What is expected: Entries follow. Give back exactly the lines starting at the one containing "let s := (i.rebuilt.filter" and ending at the one containing "to R342) -/", and no other lines.

Data records:

-=-=-=-=-

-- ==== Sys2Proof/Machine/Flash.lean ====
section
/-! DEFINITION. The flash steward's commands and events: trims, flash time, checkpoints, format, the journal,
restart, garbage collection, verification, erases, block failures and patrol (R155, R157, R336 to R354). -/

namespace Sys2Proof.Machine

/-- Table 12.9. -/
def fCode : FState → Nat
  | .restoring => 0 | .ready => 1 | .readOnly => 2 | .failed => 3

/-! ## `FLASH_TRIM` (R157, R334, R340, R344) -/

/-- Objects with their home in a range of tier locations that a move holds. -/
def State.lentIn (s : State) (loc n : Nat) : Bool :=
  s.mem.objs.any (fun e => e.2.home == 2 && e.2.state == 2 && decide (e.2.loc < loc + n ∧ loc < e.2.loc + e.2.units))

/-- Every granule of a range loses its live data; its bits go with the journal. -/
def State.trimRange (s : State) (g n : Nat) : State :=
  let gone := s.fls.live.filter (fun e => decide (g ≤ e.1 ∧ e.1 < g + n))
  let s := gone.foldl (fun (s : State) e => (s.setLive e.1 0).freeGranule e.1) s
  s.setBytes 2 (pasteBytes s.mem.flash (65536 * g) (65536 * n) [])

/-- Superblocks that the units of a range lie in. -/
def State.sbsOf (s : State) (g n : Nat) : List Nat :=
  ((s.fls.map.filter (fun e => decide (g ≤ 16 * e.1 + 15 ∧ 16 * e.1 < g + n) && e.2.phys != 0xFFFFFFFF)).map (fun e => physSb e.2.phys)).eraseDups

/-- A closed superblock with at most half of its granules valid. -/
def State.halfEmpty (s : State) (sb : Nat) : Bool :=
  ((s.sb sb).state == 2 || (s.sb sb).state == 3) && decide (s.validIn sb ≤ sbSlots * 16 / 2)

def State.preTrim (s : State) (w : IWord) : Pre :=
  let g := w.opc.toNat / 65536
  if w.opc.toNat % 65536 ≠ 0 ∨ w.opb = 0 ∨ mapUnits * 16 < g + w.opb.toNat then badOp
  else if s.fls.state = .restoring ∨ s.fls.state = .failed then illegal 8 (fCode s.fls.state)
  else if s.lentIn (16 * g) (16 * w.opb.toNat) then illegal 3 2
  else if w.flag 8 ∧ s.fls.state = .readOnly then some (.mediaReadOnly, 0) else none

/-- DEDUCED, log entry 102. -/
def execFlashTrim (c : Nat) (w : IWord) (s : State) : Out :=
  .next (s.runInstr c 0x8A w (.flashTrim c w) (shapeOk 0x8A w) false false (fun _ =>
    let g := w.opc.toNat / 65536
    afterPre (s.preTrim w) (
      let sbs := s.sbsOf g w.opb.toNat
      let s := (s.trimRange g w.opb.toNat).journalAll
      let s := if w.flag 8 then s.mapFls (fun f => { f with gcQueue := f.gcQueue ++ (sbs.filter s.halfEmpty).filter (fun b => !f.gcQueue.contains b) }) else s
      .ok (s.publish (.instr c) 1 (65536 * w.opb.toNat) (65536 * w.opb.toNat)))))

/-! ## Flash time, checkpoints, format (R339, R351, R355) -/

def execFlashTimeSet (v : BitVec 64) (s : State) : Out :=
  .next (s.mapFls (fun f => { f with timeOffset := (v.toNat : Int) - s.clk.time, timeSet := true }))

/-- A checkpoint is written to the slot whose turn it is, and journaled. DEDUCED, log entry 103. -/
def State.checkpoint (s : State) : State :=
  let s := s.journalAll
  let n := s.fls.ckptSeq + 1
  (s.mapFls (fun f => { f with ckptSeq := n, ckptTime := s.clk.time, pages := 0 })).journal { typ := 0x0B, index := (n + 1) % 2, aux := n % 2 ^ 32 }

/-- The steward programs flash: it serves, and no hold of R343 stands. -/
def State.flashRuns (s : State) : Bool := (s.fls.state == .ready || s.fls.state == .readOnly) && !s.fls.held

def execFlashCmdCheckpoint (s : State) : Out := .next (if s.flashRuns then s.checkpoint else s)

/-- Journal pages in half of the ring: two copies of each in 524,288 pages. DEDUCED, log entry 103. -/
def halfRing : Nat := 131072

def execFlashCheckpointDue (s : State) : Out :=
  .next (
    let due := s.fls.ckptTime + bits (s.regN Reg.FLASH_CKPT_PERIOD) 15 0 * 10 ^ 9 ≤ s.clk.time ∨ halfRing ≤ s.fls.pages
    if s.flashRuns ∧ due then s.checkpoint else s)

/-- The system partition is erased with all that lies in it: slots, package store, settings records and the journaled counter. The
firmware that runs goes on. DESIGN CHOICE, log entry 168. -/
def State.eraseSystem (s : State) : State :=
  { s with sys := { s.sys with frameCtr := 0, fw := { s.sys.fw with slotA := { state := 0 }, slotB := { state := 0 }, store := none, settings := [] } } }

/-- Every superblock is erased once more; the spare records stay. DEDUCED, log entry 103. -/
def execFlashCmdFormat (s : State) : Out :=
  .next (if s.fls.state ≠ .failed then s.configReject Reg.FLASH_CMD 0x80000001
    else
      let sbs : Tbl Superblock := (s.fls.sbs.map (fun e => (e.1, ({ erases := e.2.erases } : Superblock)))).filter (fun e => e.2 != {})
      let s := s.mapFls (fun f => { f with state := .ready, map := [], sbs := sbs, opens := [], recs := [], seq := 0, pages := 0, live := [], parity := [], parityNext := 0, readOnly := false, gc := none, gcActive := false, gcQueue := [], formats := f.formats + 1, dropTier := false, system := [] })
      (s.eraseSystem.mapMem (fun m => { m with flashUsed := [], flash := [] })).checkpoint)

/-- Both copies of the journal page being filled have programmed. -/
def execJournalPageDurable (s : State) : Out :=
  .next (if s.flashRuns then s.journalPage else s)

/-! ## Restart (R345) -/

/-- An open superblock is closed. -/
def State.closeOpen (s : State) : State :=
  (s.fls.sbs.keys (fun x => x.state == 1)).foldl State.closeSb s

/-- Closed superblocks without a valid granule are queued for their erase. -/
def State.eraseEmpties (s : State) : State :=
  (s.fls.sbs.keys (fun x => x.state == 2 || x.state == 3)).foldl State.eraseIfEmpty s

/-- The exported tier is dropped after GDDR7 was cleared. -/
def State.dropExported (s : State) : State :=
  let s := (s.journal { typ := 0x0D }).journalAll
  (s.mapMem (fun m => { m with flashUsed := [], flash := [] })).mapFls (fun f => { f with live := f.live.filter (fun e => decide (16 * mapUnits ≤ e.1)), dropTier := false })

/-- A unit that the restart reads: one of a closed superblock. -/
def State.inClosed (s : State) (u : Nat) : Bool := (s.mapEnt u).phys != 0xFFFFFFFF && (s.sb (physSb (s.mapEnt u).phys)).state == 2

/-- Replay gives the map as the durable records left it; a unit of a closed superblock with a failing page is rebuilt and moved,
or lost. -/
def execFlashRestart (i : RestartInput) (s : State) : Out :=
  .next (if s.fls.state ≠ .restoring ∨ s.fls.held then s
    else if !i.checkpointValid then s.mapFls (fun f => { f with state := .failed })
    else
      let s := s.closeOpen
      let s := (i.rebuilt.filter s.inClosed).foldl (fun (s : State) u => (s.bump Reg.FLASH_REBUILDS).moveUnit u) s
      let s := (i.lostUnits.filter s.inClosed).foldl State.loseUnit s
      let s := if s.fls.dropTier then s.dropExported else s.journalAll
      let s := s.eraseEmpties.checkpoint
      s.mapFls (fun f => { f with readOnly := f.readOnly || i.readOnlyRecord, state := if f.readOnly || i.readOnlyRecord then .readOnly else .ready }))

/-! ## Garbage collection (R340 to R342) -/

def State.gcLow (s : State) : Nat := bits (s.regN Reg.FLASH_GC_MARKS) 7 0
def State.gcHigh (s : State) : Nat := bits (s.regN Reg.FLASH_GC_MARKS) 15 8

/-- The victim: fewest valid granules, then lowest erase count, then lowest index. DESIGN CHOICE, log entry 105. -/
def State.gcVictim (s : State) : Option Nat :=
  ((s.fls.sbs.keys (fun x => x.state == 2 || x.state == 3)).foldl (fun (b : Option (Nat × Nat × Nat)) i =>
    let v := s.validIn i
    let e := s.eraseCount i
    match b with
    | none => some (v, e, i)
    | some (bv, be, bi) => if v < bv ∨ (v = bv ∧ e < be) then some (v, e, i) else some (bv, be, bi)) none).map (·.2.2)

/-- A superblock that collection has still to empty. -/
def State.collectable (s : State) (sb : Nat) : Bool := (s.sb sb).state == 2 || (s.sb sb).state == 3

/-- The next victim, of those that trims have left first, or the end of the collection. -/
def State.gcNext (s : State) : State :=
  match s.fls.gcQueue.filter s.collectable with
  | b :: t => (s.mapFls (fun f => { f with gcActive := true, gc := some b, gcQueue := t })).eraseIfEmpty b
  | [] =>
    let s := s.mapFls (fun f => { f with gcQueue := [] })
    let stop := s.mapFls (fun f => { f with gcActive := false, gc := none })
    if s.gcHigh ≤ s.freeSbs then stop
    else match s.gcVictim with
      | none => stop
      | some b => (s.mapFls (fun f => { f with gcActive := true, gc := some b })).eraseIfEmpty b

-=-=-=-=-

Exercise output:
      let s := (i.rebuilt.filter s.inClosed).foldl (fun (s : State) u => (s.bump Reg.FLASH_REBUILDS).moveUnit u) s
      let s := (i.lostUnits.filter s.inClosed).foldl State.loseUnit s
      let s := if s.fls.dropTier then s.dropExported else s.journalAll
      let s := s.eraseEmpties.checkpoint
      s.mapFls (fun f => { f with readOnly := f.readOnly || i.readOnlyRecord, state := if f.readOnly || i.readOnlyRecord then .readOnly else .ready }))

/-! ## Garbage collection (R340 to R342) -/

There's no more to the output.